▸ **AIM OF THE EXERCISE**: Reproduce precisely the lines of the listing below, starting with the line that contains "def doSealIn (r" and stopping after the line that contains "def execSealFireTime (skein"; include nothing else.

== Segment start ==

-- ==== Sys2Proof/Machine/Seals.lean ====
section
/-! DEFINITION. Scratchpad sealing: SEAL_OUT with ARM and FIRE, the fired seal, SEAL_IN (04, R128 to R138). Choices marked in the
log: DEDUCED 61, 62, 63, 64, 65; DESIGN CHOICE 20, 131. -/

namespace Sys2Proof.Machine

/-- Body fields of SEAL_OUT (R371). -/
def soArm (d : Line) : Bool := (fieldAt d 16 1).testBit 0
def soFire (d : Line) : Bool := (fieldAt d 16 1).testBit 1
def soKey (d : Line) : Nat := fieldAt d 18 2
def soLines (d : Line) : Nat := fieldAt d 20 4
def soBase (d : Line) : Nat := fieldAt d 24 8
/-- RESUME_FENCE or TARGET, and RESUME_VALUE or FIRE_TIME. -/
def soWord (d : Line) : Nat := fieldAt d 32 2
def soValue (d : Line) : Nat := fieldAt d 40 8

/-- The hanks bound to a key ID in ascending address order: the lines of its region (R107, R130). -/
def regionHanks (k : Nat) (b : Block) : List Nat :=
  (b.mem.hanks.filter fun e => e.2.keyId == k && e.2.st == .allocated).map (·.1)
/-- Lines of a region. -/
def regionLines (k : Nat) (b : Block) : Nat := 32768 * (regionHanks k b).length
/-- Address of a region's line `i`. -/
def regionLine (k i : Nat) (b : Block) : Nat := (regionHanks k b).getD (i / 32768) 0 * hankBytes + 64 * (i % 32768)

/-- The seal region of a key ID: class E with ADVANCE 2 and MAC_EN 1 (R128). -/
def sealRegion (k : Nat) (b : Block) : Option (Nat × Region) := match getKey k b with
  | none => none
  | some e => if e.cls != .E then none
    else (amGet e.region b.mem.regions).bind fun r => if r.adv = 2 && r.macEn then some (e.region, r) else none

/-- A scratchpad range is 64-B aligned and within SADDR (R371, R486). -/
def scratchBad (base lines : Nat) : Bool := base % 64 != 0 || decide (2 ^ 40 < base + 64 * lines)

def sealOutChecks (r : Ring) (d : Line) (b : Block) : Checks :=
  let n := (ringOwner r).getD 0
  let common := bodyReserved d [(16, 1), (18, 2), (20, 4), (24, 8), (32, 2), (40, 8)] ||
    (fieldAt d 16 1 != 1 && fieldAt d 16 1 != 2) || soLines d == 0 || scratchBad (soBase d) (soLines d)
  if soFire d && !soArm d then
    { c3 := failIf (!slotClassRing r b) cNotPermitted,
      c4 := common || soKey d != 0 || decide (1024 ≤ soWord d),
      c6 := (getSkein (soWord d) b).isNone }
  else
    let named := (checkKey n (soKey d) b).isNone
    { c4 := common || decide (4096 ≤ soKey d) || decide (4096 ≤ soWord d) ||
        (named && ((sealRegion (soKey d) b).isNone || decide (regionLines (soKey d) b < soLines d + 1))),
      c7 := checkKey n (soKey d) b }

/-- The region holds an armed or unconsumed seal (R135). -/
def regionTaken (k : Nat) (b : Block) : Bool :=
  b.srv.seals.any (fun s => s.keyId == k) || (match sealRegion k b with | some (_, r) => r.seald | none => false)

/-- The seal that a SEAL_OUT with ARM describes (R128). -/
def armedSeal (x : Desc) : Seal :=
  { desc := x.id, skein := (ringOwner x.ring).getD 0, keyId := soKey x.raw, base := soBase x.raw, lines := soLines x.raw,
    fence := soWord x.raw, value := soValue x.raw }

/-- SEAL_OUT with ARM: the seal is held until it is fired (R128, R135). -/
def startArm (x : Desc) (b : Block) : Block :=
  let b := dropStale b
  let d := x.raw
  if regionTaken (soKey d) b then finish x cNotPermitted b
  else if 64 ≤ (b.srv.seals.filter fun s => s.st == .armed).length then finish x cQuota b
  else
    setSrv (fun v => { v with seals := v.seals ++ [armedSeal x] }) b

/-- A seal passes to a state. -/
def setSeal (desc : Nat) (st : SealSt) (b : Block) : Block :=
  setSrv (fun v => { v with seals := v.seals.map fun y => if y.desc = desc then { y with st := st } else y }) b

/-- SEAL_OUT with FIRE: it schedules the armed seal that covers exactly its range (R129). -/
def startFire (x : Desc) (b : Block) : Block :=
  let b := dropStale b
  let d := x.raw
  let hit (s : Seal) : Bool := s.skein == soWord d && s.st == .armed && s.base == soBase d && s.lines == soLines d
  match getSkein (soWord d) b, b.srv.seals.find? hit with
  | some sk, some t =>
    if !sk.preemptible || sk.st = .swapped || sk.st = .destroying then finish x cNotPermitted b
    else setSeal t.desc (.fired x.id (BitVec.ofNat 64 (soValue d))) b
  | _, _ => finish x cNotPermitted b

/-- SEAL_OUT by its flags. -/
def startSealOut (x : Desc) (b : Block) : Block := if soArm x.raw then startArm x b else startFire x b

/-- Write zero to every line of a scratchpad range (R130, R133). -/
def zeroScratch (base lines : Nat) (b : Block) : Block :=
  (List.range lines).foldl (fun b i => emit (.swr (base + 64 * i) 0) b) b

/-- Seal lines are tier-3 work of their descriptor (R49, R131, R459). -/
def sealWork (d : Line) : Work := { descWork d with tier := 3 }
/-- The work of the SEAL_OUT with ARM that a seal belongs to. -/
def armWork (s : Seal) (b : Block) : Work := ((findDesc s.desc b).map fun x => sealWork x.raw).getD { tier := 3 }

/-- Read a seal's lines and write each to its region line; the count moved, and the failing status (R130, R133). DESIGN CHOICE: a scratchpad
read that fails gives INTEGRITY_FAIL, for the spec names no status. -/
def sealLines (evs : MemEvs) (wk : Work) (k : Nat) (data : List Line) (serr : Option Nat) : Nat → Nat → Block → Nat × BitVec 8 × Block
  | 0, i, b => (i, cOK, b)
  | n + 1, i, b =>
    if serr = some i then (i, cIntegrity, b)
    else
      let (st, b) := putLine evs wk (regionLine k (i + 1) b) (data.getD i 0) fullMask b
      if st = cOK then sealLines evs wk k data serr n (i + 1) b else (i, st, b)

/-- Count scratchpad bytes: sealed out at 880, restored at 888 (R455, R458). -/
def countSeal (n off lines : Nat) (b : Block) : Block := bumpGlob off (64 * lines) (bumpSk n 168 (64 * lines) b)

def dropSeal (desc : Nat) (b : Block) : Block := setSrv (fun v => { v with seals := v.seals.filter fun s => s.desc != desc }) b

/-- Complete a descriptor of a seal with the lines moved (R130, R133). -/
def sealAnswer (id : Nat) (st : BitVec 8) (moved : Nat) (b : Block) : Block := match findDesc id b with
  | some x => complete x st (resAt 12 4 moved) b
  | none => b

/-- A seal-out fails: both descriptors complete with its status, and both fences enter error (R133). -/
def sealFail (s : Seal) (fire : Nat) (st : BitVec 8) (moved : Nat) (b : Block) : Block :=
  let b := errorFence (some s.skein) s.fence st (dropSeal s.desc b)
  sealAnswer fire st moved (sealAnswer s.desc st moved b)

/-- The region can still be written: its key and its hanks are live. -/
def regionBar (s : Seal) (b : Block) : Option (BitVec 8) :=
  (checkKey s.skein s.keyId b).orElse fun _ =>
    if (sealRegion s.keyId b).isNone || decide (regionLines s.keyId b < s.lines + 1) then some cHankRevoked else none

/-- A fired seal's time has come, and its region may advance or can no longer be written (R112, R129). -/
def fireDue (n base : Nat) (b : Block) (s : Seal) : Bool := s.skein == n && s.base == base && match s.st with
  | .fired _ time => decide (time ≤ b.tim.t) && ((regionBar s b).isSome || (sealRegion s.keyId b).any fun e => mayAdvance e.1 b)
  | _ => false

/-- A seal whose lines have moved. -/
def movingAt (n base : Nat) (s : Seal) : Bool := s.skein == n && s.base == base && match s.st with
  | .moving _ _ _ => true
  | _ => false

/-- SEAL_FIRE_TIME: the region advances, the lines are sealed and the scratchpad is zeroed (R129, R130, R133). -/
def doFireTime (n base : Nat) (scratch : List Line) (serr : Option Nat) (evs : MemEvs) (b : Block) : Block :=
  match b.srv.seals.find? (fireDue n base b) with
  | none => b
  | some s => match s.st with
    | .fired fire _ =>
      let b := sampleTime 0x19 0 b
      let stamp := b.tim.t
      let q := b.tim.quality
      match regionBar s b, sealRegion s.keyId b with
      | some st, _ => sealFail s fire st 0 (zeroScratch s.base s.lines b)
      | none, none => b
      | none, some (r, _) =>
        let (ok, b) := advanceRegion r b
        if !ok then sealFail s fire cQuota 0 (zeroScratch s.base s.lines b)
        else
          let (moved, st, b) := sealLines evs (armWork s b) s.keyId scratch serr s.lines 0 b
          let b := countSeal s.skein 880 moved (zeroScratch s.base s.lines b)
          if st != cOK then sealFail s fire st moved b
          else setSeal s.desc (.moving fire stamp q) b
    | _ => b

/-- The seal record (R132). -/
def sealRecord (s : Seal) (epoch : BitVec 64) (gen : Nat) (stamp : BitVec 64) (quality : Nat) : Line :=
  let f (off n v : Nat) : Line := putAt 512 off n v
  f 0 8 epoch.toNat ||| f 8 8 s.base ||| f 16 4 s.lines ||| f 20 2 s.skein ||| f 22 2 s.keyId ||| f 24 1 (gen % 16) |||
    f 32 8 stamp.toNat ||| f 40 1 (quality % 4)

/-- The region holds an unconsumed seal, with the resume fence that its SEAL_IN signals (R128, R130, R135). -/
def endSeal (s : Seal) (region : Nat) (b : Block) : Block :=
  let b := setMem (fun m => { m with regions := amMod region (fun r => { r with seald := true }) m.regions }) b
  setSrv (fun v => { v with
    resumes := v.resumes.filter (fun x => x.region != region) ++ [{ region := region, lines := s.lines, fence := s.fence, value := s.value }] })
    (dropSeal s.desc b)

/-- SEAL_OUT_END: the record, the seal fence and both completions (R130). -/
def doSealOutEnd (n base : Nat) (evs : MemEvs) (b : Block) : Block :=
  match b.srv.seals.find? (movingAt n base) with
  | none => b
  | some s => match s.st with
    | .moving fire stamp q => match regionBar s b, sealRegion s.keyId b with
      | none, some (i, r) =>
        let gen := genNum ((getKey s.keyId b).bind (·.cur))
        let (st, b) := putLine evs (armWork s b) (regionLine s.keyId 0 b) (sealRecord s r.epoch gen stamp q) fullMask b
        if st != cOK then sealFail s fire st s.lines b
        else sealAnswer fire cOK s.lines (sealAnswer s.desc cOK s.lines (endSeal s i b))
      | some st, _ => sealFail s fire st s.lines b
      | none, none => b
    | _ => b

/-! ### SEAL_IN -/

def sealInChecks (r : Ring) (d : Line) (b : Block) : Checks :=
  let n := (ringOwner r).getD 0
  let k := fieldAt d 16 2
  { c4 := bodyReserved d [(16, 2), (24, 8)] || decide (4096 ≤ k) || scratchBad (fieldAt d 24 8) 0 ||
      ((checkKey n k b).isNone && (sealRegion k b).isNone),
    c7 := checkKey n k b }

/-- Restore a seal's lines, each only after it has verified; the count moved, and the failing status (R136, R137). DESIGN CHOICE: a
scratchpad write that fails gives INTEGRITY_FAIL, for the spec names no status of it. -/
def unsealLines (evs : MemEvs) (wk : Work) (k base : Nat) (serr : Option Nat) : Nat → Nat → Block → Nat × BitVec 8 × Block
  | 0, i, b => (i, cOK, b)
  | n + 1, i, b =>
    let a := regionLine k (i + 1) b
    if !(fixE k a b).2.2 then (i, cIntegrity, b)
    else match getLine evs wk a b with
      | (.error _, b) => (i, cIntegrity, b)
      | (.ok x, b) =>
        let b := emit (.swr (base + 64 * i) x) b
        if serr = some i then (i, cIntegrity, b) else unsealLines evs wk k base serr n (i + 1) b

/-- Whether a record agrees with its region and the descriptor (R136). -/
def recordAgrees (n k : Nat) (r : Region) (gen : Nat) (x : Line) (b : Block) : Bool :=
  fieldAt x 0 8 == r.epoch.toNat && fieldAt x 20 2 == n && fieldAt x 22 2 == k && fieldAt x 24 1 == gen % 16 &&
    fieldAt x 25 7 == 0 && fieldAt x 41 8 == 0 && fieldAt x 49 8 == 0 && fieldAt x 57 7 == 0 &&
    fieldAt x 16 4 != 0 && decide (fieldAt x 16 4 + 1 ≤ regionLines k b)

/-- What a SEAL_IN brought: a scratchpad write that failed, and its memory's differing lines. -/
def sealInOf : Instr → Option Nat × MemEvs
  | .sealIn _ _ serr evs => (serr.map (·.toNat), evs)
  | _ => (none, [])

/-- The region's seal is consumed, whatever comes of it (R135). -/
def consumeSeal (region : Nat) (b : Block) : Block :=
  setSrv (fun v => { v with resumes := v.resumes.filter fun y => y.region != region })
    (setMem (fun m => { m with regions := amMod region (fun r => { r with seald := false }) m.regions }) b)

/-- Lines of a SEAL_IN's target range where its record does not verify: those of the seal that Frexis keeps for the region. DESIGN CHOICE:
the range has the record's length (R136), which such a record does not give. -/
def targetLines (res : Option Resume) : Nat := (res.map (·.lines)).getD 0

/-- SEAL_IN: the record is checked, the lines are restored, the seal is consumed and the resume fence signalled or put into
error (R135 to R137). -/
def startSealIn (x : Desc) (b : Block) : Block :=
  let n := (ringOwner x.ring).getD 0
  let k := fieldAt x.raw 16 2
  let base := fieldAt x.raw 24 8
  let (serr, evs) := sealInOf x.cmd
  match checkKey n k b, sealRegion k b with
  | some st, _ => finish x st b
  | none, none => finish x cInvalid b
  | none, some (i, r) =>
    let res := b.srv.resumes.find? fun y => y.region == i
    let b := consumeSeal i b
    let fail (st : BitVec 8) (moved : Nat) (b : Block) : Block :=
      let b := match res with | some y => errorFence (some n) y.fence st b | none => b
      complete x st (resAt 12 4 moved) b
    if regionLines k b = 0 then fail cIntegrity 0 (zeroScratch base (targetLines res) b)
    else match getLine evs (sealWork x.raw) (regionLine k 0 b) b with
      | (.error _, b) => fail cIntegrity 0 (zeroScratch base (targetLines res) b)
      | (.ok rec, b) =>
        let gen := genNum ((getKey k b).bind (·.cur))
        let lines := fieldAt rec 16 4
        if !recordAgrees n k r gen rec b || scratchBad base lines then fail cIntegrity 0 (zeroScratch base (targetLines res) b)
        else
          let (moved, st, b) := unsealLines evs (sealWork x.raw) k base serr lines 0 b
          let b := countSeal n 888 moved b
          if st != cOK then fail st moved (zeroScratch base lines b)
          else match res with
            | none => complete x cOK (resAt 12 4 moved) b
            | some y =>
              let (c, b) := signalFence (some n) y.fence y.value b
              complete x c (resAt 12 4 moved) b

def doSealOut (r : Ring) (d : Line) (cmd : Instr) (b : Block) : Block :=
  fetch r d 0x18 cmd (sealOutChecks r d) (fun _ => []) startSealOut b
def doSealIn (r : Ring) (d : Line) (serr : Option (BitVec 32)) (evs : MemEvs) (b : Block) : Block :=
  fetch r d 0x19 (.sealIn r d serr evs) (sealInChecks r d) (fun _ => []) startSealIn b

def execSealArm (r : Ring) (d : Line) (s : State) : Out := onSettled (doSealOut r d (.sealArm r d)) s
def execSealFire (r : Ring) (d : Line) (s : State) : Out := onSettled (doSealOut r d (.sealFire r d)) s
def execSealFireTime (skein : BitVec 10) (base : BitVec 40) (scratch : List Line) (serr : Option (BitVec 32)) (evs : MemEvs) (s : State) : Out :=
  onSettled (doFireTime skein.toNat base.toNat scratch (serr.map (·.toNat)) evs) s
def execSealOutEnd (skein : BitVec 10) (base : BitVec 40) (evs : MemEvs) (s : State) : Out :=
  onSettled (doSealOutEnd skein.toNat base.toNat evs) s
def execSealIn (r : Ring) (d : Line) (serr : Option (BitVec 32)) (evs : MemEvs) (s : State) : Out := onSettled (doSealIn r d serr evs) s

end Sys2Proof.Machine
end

== Segment end ==

▸ **ANSWER AREA**:
def doSealIn (r : Ring) (d : Line) (serr : Option (BitVec 32)) (evs : MemEvs) (b : Block) : Block :=
  fetch r d 0x19 (.sealIn r d serr evs) (sealInChecks r d) (fun _ => []) startSealIn b

def execSealArm (r : Ring) (d : Line) (s : State) : Out := onSettled (doSealOut r d (.sealArm r d)) s
def execSealFire (r : Ring) (d : Line) (s : State) : Out := onSettled (doSealOut r d (.sealFire r d)) s
def execSealFireTime (skein : BitVec 10) (base : BitVec 40) (scratch : List Line) (serr : Option (BitVec 32)) (evs : MemEvs) (s : State) : Out :=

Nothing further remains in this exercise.